Take the data below and copy exactly the lines starting at the one with "def execCobsLenN (s" and finishing at the one with "(43_cobs_decoder.md R167). -/", both included.

» **Information supplied**
····················

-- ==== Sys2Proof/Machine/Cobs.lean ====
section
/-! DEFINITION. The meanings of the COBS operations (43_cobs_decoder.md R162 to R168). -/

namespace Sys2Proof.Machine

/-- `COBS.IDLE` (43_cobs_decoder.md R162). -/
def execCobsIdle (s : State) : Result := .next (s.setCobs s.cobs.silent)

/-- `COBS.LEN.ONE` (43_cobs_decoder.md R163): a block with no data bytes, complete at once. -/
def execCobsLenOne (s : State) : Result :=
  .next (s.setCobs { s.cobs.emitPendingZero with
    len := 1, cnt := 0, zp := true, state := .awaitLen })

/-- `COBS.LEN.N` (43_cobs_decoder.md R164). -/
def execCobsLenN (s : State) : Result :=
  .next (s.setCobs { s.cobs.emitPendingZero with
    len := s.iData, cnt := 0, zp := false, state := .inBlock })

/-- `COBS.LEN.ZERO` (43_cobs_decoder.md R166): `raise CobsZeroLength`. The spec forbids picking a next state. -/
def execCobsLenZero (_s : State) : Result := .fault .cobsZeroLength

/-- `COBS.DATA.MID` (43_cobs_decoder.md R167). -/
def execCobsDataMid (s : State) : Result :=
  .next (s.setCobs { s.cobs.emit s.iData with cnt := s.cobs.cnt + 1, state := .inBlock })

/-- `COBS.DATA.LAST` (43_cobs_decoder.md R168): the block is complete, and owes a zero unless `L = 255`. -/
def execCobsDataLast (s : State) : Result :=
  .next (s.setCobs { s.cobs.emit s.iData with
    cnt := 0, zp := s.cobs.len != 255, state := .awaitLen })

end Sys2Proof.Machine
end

····················

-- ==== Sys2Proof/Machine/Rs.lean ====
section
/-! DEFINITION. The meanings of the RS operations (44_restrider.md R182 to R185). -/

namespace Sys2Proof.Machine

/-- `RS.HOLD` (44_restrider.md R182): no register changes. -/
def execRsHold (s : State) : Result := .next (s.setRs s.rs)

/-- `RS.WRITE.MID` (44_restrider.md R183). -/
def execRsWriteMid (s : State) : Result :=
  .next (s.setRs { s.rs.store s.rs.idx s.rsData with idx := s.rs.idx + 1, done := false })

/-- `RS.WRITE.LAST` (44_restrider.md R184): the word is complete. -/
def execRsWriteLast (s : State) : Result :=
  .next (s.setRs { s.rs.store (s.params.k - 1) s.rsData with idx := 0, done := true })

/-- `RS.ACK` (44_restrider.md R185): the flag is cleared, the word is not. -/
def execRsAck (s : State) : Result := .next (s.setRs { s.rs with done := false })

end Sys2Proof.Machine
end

····················

» **Final answer**
def execCobsLenN (s : State) : Result :=
  .next (s.setCobs { s.cobs.emitPendingZero with
    len := s.iData, cnt := 0, zp := false, state := .inBlock })

/-- `COBS.LEN.ZERO` (43_cobs_decoder.md R166): `raise CobsZeroLength`. The spec forbids picking a next state. -/
def execCobsLenZero (_s : State) : Result := .fault .cobsZeroLength

/-- `COBS.DATA.MID` (43_cobs_decoder.md R167). -/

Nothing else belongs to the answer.